=== Material for this exercise ===
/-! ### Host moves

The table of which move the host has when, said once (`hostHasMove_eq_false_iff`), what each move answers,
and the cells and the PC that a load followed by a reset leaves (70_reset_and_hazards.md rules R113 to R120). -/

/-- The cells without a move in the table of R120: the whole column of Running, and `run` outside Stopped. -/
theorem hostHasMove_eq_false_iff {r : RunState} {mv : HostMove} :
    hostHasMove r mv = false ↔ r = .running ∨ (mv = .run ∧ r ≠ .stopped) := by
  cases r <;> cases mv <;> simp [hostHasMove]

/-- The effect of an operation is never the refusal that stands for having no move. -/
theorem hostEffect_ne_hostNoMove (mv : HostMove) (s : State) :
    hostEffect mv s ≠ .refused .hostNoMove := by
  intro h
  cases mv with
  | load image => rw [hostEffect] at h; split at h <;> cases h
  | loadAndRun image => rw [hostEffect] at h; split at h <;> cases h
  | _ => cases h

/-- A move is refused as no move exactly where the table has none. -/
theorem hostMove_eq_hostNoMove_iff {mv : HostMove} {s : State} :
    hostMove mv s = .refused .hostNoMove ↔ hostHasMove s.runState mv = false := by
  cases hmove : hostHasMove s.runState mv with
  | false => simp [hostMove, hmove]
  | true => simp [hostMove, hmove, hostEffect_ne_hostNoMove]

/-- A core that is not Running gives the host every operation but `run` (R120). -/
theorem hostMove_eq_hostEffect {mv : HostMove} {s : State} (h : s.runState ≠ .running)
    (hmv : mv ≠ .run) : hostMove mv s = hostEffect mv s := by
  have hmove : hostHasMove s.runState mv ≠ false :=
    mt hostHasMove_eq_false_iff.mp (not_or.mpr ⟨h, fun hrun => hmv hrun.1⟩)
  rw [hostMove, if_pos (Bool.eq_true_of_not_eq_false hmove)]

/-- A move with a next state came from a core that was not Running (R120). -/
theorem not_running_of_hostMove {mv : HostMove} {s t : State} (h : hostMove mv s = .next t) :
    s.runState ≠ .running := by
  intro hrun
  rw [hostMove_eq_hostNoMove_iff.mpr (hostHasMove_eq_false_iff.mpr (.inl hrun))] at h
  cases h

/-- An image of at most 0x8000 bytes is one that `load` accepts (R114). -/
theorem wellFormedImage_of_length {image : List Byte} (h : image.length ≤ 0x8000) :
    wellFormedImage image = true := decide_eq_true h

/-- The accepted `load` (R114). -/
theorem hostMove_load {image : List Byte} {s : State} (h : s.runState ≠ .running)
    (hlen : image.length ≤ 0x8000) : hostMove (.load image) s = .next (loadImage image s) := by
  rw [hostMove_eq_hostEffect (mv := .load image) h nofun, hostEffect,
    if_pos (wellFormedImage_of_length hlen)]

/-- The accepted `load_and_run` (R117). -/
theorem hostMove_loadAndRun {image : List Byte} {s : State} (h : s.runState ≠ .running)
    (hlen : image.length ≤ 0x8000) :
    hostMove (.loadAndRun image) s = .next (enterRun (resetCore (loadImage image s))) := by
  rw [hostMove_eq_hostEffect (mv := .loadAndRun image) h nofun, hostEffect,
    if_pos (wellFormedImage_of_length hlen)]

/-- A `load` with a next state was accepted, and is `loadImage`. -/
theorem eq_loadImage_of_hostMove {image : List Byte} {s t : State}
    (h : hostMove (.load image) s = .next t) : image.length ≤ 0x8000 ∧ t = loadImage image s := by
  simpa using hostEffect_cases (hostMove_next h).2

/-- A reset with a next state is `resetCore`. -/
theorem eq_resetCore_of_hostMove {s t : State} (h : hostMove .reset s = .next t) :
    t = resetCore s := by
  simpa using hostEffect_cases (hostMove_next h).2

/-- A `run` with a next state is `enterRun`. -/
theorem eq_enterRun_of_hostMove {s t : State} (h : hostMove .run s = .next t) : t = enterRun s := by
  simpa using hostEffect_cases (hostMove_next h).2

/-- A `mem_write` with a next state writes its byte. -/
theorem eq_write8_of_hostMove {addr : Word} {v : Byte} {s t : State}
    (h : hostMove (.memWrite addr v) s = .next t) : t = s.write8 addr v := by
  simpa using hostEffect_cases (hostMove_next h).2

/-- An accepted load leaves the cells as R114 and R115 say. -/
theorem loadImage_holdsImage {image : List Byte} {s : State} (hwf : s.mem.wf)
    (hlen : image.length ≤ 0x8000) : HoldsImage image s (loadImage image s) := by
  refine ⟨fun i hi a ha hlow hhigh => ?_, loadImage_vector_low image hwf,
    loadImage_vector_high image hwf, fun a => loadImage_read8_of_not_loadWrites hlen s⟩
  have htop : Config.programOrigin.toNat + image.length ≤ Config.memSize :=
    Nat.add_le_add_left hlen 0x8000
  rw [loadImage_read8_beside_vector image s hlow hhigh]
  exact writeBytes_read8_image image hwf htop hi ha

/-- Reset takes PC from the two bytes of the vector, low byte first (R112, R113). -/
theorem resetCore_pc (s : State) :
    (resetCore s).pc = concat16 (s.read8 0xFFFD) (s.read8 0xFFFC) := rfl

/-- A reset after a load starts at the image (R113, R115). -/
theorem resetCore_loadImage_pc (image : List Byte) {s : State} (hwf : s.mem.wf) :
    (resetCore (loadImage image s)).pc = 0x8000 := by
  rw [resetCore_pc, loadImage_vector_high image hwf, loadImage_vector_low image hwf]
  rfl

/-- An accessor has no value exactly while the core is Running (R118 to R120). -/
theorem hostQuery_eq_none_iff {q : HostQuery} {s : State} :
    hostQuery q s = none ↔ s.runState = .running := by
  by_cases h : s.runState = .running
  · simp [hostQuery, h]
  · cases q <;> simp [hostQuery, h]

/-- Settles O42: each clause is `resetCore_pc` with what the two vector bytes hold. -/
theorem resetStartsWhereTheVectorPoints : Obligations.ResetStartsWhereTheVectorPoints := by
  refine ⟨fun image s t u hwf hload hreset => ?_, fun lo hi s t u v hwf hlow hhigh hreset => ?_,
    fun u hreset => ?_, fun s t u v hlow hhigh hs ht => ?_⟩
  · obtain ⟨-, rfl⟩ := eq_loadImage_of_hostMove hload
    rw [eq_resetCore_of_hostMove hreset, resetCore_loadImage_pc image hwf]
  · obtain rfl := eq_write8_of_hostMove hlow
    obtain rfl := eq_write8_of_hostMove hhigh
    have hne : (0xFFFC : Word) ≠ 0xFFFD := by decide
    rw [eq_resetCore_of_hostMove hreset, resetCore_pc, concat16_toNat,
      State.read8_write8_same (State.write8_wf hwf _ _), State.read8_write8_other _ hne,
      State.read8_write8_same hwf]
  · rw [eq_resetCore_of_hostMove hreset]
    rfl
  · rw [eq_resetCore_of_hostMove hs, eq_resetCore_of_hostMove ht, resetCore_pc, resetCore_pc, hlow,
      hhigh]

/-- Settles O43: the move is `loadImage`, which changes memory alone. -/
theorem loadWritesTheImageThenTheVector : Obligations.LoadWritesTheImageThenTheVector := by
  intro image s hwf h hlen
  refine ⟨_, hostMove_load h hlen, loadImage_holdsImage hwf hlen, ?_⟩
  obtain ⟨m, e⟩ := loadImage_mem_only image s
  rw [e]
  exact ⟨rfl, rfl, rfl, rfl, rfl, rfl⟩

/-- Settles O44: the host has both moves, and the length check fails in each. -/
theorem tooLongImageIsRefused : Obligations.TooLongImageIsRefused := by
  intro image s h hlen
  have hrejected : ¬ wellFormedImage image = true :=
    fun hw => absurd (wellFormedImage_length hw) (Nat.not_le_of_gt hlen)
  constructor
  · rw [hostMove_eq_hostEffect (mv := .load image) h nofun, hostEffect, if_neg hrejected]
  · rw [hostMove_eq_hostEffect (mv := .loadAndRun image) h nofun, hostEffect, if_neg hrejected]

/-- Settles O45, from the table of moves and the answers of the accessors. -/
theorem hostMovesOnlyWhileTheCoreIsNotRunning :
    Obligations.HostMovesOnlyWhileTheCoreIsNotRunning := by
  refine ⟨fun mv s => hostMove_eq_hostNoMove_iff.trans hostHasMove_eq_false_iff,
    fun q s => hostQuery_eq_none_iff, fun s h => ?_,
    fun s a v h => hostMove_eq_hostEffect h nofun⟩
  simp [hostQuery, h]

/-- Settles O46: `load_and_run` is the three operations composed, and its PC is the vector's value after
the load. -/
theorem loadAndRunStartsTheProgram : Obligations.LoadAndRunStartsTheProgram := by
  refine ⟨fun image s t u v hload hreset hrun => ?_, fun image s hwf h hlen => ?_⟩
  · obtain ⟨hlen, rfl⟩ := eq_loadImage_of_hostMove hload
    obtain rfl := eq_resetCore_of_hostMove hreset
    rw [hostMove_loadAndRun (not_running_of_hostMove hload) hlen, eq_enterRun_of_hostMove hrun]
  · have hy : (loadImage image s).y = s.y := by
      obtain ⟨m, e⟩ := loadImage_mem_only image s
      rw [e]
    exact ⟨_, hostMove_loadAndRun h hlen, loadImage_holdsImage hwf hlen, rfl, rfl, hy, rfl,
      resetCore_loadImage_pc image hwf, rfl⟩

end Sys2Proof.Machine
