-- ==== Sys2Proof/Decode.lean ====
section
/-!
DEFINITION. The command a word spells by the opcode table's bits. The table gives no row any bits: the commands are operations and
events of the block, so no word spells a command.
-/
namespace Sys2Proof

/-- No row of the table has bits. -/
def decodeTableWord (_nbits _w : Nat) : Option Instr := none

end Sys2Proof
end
===
• [Aim of the task]: The line with "and the cells" marks the end; reproduce exactly every line from the start of the entries up to it, that line included.

• [Solution to this problem]:
/-! ### Host moves

The table of which move the host has when, said once (`hostHasMove_eq_false_iff`), what each move answers,
and the cells and the PC that a load followed by a reset leaves (70_reset_and_hazards.md rules R113 to R120). -/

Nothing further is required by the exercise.